#### Input records
+-------+

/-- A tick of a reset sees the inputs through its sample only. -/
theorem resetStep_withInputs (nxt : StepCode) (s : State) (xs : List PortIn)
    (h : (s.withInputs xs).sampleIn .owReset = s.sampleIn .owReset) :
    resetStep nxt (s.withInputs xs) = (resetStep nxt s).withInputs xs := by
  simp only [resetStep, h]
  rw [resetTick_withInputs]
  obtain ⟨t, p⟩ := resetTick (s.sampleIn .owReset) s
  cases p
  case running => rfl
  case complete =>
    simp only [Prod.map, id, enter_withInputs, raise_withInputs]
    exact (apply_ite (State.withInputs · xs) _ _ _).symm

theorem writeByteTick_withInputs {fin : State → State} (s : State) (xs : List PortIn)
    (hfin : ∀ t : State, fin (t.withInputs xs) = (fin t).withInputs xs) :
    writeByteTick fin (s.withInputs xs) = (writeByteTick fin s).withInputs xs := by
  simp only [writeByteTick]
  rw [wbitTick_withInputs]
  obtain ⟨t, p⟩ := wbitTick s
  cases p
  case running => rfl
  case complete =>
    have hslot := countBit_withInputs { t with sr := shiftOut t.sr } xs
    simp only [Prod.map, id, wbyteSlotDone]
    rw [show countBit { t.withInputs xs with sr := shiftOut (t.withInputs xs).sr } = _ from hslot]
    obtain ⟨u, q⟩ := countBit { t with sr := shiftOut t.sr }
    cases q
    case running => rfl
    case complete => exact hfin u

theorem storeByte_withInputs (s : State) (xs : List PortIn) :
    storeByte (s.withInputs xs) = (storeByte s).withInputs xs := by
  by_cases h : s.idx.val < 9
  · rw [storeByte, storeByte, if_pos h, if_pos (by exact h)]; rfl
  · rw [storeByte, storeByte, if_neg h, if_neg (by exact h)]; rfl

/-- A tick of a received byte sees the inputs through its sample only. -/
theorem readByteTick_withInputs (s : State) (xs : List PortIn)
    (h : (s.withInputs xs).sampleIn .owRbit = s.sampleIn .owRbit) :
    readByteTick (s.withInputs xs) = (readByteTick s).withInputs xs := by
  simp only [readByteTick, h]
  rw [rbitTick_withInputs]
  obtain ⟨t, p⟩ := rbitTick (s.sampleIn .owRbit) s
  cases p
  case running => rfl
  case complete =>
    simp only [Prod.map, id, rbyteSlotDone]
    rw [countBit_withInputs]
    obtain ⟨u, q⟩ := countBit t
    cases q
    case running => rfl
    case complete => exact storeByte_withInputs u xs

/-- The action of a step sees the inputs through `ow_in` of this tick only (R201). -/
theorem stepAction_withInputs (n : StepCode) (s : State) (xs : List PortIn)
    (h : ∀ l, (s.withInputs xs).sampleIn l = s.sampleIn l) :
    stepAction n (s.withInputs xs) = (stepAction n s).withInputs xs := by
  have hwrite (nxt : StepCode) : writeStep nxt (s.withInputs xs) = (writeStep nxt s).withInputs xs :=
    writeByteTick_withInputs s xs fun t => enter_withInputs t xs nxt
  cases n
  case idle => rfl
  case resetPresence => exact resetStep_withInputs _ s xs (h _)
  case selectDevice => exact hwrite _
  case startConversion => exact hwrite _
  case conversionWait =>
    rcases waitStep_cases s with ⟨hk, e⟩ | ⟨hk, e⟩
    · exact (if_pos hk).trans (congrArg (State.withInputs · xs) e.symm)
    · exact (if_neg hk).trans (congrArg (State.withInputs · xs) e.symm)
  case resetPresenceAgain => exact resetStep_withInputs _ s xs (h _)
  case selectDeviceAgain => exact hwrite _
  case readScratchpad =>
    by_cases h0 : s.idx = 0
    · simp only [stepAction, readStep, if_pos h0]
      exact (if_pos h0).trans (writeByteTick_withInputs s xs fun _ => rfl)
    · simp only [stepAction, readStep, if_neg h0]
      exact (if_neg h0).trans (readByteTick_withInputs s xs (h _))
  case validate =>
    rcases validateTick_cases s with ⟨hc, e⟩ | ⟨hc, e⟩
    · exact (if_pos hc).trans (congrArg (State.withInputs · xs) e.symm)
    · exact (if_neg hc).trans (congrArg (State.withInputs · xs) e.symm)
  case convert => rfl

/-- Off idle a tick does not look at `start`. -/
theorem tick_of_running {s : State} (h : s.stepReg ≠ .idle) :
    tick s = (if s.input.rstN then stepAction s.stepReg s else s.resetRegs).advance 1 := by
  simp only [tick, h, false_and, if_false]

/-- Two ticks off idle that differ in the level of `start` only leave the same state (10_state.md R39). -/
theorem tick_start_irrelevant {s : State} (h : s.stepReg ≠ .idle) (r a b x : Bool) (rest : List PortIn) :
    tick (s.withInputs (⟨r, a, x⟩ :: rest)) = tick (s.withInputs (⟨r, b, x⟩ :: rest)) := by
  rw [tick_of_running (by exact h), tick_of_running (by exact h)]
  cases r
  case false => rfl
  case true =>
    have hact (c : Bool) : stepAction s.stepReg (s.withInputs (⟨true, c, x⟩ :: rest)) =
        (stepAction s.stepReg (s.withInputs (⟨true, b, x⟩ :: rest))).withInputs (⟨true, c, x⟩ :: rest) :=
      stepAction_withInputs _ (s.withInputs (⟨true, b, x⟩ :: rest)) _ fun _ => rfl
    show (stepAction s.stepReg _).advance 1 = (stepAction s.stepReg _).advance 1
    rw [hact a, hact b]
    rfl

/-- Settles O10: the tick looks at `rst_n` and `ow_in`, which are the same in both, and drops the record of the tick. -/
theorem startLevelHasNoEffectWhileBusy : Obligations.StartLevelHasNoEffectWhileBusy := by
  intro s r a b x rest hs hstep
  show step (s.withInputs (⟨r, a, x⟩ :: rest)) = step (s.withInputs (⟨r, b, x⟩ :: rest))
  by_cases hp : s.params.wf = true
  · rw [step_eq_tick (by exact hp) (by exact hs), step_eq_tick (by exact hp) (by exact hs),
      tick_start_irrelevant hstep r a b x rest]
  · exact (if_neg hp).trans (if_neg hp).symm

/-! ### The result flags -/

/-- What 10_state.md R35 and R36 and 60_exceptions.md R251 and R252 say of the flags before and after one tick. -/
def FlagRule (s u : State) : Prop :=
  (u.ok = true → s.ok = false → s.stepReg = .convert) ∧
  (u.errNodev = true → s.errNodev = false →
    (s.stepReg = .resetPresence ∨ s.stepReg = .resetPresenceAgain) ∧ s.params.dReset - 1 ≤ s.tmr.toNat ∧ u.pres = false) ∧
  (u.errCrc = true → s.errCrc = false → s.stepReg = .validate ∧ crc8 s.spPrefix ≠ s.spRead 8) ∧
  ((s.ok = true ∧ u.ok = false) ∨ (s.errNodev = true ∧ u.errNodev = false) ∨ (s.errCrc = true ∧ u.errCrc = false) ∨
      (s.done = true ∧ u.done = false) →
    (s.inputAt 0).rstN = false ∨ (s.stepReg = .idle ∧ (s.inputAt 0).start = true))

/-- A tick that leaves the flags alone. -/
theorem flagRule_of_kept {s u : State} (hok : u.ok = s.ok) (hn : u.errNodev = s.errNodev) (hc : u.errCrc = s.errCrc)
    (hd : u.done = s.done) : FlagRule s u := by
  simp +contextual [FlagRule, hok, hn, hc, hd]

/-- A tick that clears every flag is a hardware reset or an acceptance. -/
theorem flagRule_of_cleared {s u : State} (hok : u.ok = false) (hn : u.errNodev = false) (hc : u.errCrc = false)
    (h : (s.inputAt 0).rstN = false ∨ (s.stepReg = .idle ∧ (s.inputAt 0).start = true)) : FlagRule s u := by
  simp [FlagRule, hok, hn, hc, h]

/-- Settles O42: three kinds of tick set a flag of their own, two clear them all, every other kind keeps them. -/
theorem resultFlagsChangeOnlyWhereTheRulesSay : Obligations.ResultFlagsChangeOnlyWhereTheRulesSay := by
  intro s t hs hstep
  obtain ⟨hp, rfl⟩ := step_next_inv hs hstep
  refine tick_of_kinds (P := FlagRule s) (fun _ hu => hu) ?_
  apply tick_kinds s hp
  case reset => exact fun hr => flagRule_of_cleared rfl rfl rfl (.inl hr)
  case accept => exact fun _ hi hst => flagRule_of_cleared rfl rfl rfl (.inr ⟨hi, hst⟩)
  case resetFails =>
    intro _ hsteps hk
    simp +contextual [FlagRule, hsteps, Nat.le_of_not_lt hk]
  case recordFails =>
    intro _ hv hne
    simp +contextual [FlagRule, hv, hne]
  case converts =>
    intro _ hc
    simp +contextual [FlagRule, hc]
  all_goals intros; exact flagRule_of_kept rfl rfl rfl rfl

+-------+

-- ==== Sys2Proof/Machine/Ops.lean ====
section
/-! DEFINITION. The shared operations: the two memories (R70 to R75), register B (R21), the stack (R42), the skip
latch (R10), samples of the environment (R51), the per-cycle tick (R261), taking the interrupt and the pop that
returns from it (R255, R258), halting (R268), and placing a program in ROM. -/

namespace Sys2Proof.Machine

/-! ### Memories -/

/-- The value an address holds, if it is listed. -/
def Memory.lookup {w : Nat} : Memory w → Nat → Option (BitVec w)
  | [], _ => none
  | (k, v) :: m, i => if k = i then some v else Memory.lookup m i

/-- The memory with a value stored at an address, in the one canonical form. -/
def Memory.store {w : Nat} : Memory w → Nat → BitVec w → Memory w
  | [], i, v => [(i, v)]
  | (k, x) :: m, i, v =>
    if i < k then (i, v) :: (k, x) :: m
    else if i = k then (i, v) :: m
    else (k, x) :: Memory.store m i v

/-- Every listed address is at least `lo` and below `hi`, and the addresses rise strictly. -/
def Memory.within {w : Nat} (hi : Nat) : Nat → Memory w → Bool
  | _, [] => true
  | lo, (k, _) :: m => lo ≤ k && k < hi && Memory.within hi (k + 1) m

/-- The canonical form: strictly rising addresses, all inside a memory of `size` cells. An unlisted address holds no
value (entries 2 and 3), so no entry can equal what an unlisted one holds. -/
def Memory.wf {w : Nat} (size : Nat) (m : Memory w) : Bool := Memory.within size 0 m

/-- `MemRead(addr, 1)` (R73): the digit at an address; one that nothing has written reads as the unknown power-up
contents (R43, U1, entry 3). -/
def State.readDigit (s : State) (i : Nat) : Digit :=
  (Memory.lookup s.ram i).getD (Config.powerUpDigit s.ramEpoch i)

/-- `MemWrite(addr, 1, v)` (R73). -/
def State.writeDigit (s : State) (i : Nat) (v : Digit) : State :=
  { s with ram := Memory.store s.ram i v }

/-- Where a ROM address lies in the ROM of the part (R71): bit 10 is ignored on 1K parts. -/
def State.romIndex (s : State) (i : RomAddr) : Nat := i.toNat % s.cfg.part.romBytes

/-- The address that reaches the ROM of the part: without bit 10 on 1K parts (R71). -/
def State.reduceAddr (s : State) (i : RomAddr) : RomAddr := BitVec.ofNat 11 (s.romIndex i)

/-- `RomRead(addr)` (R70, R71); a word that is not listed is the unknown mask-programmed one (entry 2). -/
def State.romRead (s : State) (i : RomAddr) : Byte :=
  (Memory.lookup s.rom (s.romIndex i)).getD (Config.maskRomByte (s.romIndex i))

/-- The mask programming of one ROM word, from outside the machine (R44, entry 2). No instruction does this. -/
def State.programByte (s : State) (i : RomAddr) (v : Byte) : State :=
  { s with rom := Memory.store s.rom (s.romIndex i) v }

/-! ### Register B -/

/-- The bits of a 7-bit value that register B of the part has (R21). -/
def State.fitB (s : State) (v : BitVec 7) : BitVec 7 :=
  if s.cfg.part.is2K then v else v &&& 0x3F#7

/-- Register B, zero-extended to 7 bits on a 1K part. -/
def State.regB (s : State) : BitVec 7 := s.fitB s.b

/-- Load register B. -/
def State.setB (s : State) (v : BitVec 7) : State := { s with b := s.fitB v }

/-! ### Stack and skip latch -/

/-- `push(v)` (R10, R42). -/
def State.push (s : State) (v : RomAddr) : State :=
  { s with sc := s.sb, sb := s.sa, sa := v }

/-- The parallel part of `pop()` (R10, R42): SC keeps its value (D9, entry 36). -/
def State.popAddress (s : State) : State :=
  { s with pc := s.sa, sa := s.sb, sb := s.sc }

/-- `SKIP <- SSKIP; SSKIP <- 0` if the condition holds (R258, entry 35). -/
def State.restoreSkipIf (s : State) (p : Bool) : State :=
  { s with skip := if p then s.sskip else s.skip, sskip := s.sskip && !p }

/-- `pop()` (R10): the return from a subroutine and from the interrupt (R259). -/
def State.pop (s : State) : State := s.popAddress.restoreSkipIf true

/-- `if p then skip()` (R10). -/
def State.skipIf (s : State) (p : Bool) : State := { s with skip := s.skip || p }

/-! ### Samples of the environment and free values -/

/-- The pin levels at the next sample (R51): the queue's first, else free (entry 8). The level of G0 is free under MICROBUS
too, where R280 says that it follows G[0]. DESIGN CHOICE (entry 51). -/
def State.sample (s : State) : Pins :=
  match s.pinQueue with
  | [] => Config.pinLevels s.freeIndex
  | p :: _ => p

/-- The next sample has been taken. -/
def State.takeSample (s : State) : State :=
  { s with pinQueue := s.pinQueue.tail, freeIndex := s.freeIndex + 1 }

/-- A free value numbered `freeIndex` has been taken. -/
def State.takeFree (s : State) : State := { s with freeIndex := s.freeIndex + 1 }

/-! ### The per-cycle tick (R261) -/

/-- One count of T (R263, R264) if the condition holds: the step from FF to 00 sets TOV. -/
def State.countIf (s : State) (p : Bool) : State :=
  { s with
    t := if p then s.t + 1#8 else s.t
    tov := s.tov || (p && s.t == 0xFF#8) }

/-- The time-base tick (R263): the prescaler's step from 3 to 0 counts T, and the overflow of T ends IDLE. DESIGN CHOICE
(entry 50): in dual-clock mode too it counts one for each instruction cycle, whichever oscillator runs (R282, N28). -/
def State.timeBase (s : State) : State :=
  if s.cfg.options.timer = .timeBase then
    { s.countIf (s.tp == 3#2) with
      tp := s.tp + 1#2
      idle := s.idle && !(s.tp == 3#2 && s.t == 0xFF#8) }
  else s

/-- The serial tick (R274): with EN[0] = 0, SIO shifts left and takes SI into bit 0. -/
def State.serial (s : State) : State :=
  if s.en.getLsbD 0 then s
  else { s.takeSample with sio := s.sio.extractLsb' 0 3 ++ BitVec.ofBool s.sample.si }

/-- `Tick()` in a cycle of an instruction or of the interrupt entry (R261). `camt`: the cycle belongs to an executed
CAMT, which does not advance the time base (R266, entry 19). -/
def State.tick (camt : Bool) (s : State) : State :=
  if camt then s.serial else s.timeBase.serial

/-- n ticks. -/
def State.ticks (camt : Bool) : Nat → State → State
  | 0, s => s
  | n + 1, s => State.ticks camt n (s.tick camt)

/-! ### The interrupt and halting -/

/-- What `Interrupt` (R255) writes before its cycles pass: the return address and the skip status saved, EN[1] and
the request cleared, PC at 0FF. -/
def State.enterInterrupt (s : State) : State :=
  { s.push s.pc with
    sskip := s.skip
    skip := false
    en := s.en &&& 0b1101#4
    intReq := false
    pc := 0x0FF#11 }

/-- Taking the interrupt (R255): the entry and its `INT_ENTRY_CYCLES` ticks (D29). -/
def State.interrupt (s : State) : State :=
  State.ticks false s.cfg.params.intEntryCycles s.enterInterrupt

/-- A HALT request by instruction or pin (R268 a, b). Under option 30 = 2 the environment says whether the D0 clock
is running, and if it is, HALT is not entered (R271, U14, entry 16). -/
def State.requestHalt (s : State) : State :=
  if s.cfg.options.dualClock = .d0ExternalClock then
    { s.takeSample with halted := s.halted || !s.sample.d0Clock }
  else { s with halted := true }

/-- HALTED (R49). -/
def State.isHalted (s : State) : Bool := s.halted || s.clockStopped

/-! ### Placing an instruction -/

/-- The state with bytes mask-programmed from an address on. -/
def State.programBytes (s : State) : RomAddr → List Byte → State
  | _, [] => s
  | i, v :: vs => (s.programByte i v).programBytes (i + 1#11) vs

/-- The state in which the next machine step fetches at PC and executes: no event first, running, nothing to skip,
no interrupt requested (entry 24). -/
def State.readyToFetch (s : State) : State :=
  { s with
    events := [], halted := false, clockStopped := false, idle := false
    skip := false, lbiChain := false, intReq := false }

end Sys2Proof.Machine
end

+-------+

#### Brief
Take the lines above from the one containing "obtain ⟨hp, rfl⟩ := step_next_inv hs hstep" down to the one containing "intro _ hv hne", and transcribe them exactly, both ends included.

#### Exercise result
  obtain ⟨hp, rfl⟩ := step_next_inv hs hstep
  refine tick_of_kinds (P := FlagRule s) (fun _ hu => hu) ?_
  apply tick_kinds s hp
  case reset => exact fun hr => flagRule_of_cleared rfl rfl rfl (.inl hr)
  case accept => exact fun _ hi hst => flagRule_of_cleared rfl rfl rfl (.inr ⟨hi, hst⟩)
  case resetFails =>
    intro _ hsteps hk
    simp +contextual [FlagRule, hsteps, Nat.le_of_not_lt hk]
  case recordFails =>
    intro _ hv hne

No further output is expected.